> Prompt
Among the lines of the records, find all that carry the word "block" and copy them.

> Stored data
-- ==== Sys2Proof/Laws/Step.lean ====
section
/-! SUPPORT. What one step does at each grain, and what a safe idle state looks like (spec 10 R22, 41 R108). -/

namespace Sys2Proof.Machine

/-! ### Payload lengths -/

theorem wordPayload_ok {w : CmdWord} {i : Instr} (h : decode w = .ok i) : wordPayload w = i.payloadIn := by
  simp [wordPayload, h]

theorem wordTakesPayload_ok {w : CmdWord} {i : Instr} (h : decode w = .ok i) :
    wordTakesPayload w = i.takesPayload := by
  simp [wordTakesPayload, h]

/-- An instruction that brings no payload has none. -/
theorem Instr.payloadIn_of_not_takes {i : Instr} (h : i.takesPayload = false) : i.payloadIn = 0 := by
  cases i <;> simp_all [Instr.takesPayload, Instr.payloadIn]

/-! ### One step by the head of the feed -/

/-- With nothing left to do the HOST lets quiet edges pass. -/
theorem step_nil {s : State} (h : s.feed = []) : step s = edge s.quiet s := by
  simp [step, h]

/-- A clock edge with given wires. -/
theorem step_edge {s : State} {p : PortIn} {rest : List Input} (h : s.feed = .edge p :: rest) :
    step s = edge p (s.setFeed rest) := by
  simp [step, h]

/-- The time of one symbol. -/
theorem step_pulse {s : State} {rest : List Input} (h : s.feed = .pulse :: rest) :
    step s = pulseStep (s.setFeed rest) := by
  simp [step, h]

/-- A command issued in IDLE. -/
theorem step_call_idle {s : State} {w : CmdWord} {bs : List Byte} {rest : List Input}
    (h : s.feed = .call w bs :: rest) (hi : s.st = .idle) : step s = callStep w bs (s.setFeed rest) := by
  simp [step, h, hi]

/-- A command waits while the block is busy. -/
theorem step_call_busy {s : State} {w : CmdWord} {bs : List Byte} {rest : List Input}
    (h : s.feed = .call w bs :: rest) (hi : s.st ≠ .idle) : step s = edge s.quiet s := by
  simp [step, h, hi]

/-- A quiet edge is a row of the transition table, and PREEMPT is left alone. -/
theorem edge_quiet (s : State) : edge s.quiet s = seqEdge s.quiet s := by
  have : s.hostPreempt s.quiet.preemptIn = s := by
    unfold State.hostPreempt
    split <;> rfl
  simp only [edge, this]
  rfl

/-- Any edge without reset is a row of the transition table, after the HOST has set its own bit. -/
theorem edge_of_not_rst {p : PortIn} (s : State) (h : p.rst = false) :
    edge p s = seqEdge p (s.hostPreempt p.preemptIn) := by
  simp [edge, h]

/-- The next `k + 1` steps are the next one and then `k` more. -/
theorem run_succ_of_next {k : Nat} {s t : State} (h : step s = .next t) :
    Host.Core.run Sys2Proof.core (k + 1) s = Host.Core.run Sys2Proof.core k t := by
  have h' : Sys2Proof.core.step s = .next t := h
  simp only [Host.Core.run, h']

/-- No steps. -/
theorem run_zero (s : State) : Host.Core.run Sys2Proof.core 0 s = .next s := rfl

/-- A run of `j` steps and then one of `k`. -/
theorem run_add {j k : Nat} {s t : State} (h : Host.Core.run Sys2Proof.core j s = .next t) :
    Host.Core.run Sys2Proof.core (j + k) s = Host.Core.run Sys2Proof.core k t := by
  induction j generalizing s with
  | zero => cases h; rw [Nat.zero_add]
  | succ j ih =>
    rw [show j + 1 + k = (j + k) + 1 by omega]
    cases hs : step s with
    | next u =>
      rw [run_succ_of_next hs] at h
      rw [run_succ_of_next hs]
      exact ih h
    | fault r =>
      have h' : Sys2Proof.core.step s = .fault r := hs
      simp only [Host.Core.run, h'] at h
      cases h
    | refused r =>
      have h' : Sys2Proof.core.step s = .refused r := hs
      simp only [Host.Core.run, h'] at h
      cases h

/-- With edges ahead, the next step of a busy block is a clock edge without reset, and the other edges stay ahead. -/
theorem step_edgesAhead {k : Nat} {s : State} (h : edgesAhead (k + 1) s.feed = true) (hs : s.st ≠ .idle) :
    ∃ (p : PortIn) (f : List Input), step s = edge p (s.setFeed f) ∧ p.rst = false ∧ p.preemptIn = s.preemptNext ∧
      edgesAhead k f = true := by
  have hq : s.setFeed s.feed = s := rfl
  unfold State.preemptNext
  cases hf : s.feed with
  | nil =>
    refine ⟨s.quiet, s.feed, by rw [step_nil hf, hq], rfl, rfl, ?_⟩
    rw [hf]; cases k <;> rfl
  | cons x rest =>
    rw [hf] at h
    cases x with
    | edge p =>
      simp only [edgesAhead, Bool.and_eq_true, Bool.not_eq_true'] at h
      exact ⟨p, rest, step_edge hf, h.1, rfl, h.2⟩
    | pulse => simp [edgesAhead] at h
    | call w bs =>
      refine ⟨s.quiet, s.feed, by rw [step_call_busy hf hs, hq], rfl, rfl, ?_⟩
      rw [hf]; cases k <;> rfl

/-! ### Safe states between commands -/

/-- A safe idle state holds nothing of a command past. -/
theorem State.Safe.idle {s : State} (h : s.Safe) (hi : s.st = .idle) :
    s.txc = [] ∧ s.txcLen = 0#32 ∧ s.resbuf = [] ∧ s.rspSent = false ∧ s.doutIdx = 0 ∧ s.lockReq = false := by
  obtain ⟨hb, -, -, hl, -, hc, hr⟩ := h
  have h0 : s.txcLen = 0#32 := by
    by_contra hne
    have := hc.1 hne
    simp [hi, SeqState.critical] at this
  obtain ⟨h1, h2⟩ := hr.1 (by simp [hi])
  refine ⟨?_, h0, h1, h2, hr.2.1 h2, ?_⟩
  · have := Memory.dense_length hb.2.1
    rw [h0] at this
    simpa using this
  · by_contra hne
    have := hl.1.1 (by simpa using hne)
    simp [hi, SeqState.critical] at this

end Sys2Proof.Machine
end

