/-- A mask works on each field by itself. -/
theorem fields_and (w m : CmdWord) :
    opField (w &&& m) = opField w &&& opField m ∧ zeroField (w &&& m) = zeroField w &&& zeroField m ∧
    pinField (w &&& m) = pinField w &&& pinField m ∧ argField (w &&& m) = argField w &&& argField m := by
  simp only [opField, zeroField, pinField, argField, BitVec.extractLsb'_and, and_self]

/-- A word under a mask, field by field. -/
theorem and_eq_iff (w m v : CmdWord) : w &&& m = v ↔
    opField w &&& opField m = opField v ∧ zeroField w &&& zeroField m = zeroField v ∧
    pinField w &&& pinField m = pinField v ∧ argField w &&& argField m = argField v := by
  obtain ⟨hop, hzero, hpin, harg⟩ := fields_and w m
  rw [word_eq_iff, hop, hzero, hpin, harg]

/-- The words of a command by OP and the two fields that must be 0. -/
theorem eq_commandWord_iff (w : CmdWord) (op : BitVec 4) (pin : Pin) (arg : BitVec 32) :
    commandWord op pin arg = w ↔ opField w = op ∧ zeroField w = 0#4 ∧ pinField w = pin ∧ argField w = arg := by
  obtain ⟨hop, hzero, hpin, harg⟩ := commandWord_fields op pin arg
  rw [eq_comm, word_eq_iff, hop, hzero, hpin, harg]

/-- The mask 0xF keeps a four-bit field. -/
theorem and_mask4 (x : BitVec 4) : x &&& 0xF#4 = x := BitVec.and_allOnes

/-- The mask 0xFF keeps a byte. -/
theorem and_mask8 (x : BitVec 8) : x &&& 0xFF#8 = x := BitVec.and_allOnes

/-- The mask of TRANSMIT's row keeps OP and ZERO. -/
theorem and_opMask_iff (w : CmdWord) (op : BitVec 4) :
    w &&& 0xFF0000000000#48 = commandWord op 0#8 0#32 ↔ opField w = op ∧ zeroField w = 0#4 := by
  obtain ⟨hop, hzero, hpin, harg⟩ := commandWord_fields op 0#8 0#32
  have mop : opField 0xFF0000000000#48 = 0xF#4 := by decide
  have mzero : zeroField 0xFF0000000000#48 = 0xF#4 := by decide
  have mpin : pinField 0xFF0000000000#48 = 0#8 := by decide
  have marg : argField 0xFF0000000000#48 = 0#32 := by decide
  simp only [and_eq_iff, hop, hzero, hpin, harg, mop, mzero, mpin, marg, and_mask4, BitVec.and_zero, and_true]

/-- The mask of the rows with PIN = 0 and any ARG keeps OP, ZERO and PIN. -/
theorem and_pinMask_iff (w : CmdWord) (op : BitVec 4) :
    w &&& 0xFFFF00000000#48 = commandWord op 0#8 0#32 ↔
      opField w = op ∧ zeroField w = 0#4 ∧ pinField w = 0#8 := by
  obtain ⟨hop, hzero, hpin, harg⟩ := commandWord_fields op 0#8 0#32
  have mop : opField 0xFFFF00000000#48 = 0xF#4 := by decide
  have mzero : zeroField 0xFFFF00000000#48 = 0xF#4 := by decide
  have mpin : pinField 0xFFFF00000000#48 = 0xFF#8 := by decide
  have marg : argField 0xFFFF00000000#48 = 0#32 := by decide
  simp only [and_eq_iff, hop, hzero, hpin, harg, mop, mzero, mpin, marg, and_mask4, and_mask8, BitVec.and_zero,
    and_true]

/-- The full mask keeps the word. -/
theorem and_fullMask (w : CmdWord) : w &&& 0xFFFFFFFFFFFF#48 = w := BitVec.and_allOnes

/-! ### The rows of the opcode map (30 R67, R68) -/

theorem decode_setbright_iff (w : CmdWord) :
    decode w = .ok (.setbright (argField w)) ↔ w &&& 0xFFFF00000000#48 = 0x100000000000#48 := by
  rw [decode_eq_ok_iff rfl, show (0x100000000000#48 : CmdWord) = commandWord 0x1#4 0#8 0#32 by decide,
    and_pinMask_iff, encode, Code.command.injEq, eq_commandWord_iff]
  simp

theorem decode_setremap_iff (w : CmdWord) :
    decode w = .ok (.setremap (argField w)) ↔ w &&& 0xFFFF00000000#48 = 0x400000000000#48 := by
  rw [decode_eq_ok_iff rfl, show (0x400000000000#48 : CmdWord) = commandWord 0x4#4 0#8 0#32 by decide,
    and_pinMask_iff, encode, Code.command.injEq, eq_commandWord_iff]
  simp

theorem decode_transmit_iff (w : CmdWord) :
    decode w = .ok (.transmit (pinField w) (argField w)) ↔ w &&& 0xFF0000000000#48 = 0x300000000000#48 := by
  rw [decode_eq_ok_iff rfl, show (0x300000000000#48 : CmdWord) = commandWord 0x3#4 0#8 0#32 by decide,
    and_opMask_iff, encode, Code.command.injEq, eq_commandWord_iff]
  simp

/-- A command without operands has one word. -/
theorem decode_fixed_iff {w v : CmdWord} {i : Instr} (hi : i.wellFormed = true) (hv : encode i = .command v) :
    decode w = .ok i ↔ w = v := by
  rw [decode_eq_ok_iff hi, hv, Code.command.injEq, eq_comm]

/-- The six commands a word can decode to, with their operands in its fields. -/
theorem decode_ok_cases {w : CmdWord} {i : Instr} (h : decode w = .ok i) :
    i = .setbright (argField w) ∨ i = .getbright ∨ i = .transmit (pinField w) (argField w) ∨
    i = .setremap (argField w) ∨ i = .clearremap ∨ i = .getremap := by
  unfold decode needPinZero needNoOperand at h
  repeat' split at h
  all_goals cases h
  all_goals simp

/-- A word is legal exactly when the decoder accepts it (30 R68). -/
theorem legalWord_iff (w : CmdWord) : legalWord w = true ↔ ∃ i, decode w = .ok i := by
  have rows : legalWord w = true ↔
      decode w = .ok (.setbright (argField w)) ∨ decode w = .ok .getbright ∨
      decode w = .ok (.transmit (pinField w) (argField w)) ∨ decode w = .ok (.setremap (argField w)) ∨
      decode w = .ok .clearremap ∨ decode w = .ok .getremap := by
    rw [decode_setbright_iff, decode_setremap_iff, decode_transmit_iff,
      decode_fixed_iff (v := 0x200000000000#48) rfl (by decide),
      decode_fixed_iff (v := 0x500000000000#48) rfl (by decide),
      decode_fixed_iff (v := 0x600000000000#48) rfl (by decide)]
    simp [legalWord, opcodeMap, OpRow.selects, and_fullMask]
  rw [rows]
  constructor
  · rintro (h | h | h | h | h | h) <;> exact ⟨_, h⟩
  · rintro ⟨i, h⟩
    obtain rfl | rfl | rfl | rfl | rfl | rfl := decode_ok_cases h <;> simp [h]

/-- A row's mask keeps OP, so the words a row selects have the OP of its pattern. -/
theorem opField_of_selects {w : CmdWord} {r : OpRow} (hr : r ∈ opcodeMap) (h : r.selects w = true) :
    opField w = opField r.pattern := by
  have hmask : ∀ q ∈ opcodeMap, opField q.mask = 0xF#4 := by decide
  have heq : w &&& r.mask = r.pattern := by simpa [OpRow.selects] using h
  obtain ⟨hop, -⟩ := (and_eq_iff _ _ _).1 heq
  rwa [hmask r hr, and_mask4] at hop

/-- No word selects two rows: the patterns differ in OP (30 R67). -/
theorem opcodeMap_disjoint {w : CmdWord} {r q : OpRow} (hr : r ∈ opcodeMap) (hq : q ∈ opcodeMap)
    (h : r.selects w = true) (h' : q.selects w = true) : r = q := by
  have hops : ∀ r ∈ opcodeMap, ∀ q ∈ opcodeMap, opField r.pattern = opField q.pattern → r = q := by decide
  exact hops r hr q hq ((opField_of_selects hr h).symm.trans (opField_of_selects hq h'))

> Answer to the exercise
/-- A command waits while the block is busy. -/
/-- With edges ahead, the next step of a busy block is a clock edge without reset, and the other edges stay ahead. -/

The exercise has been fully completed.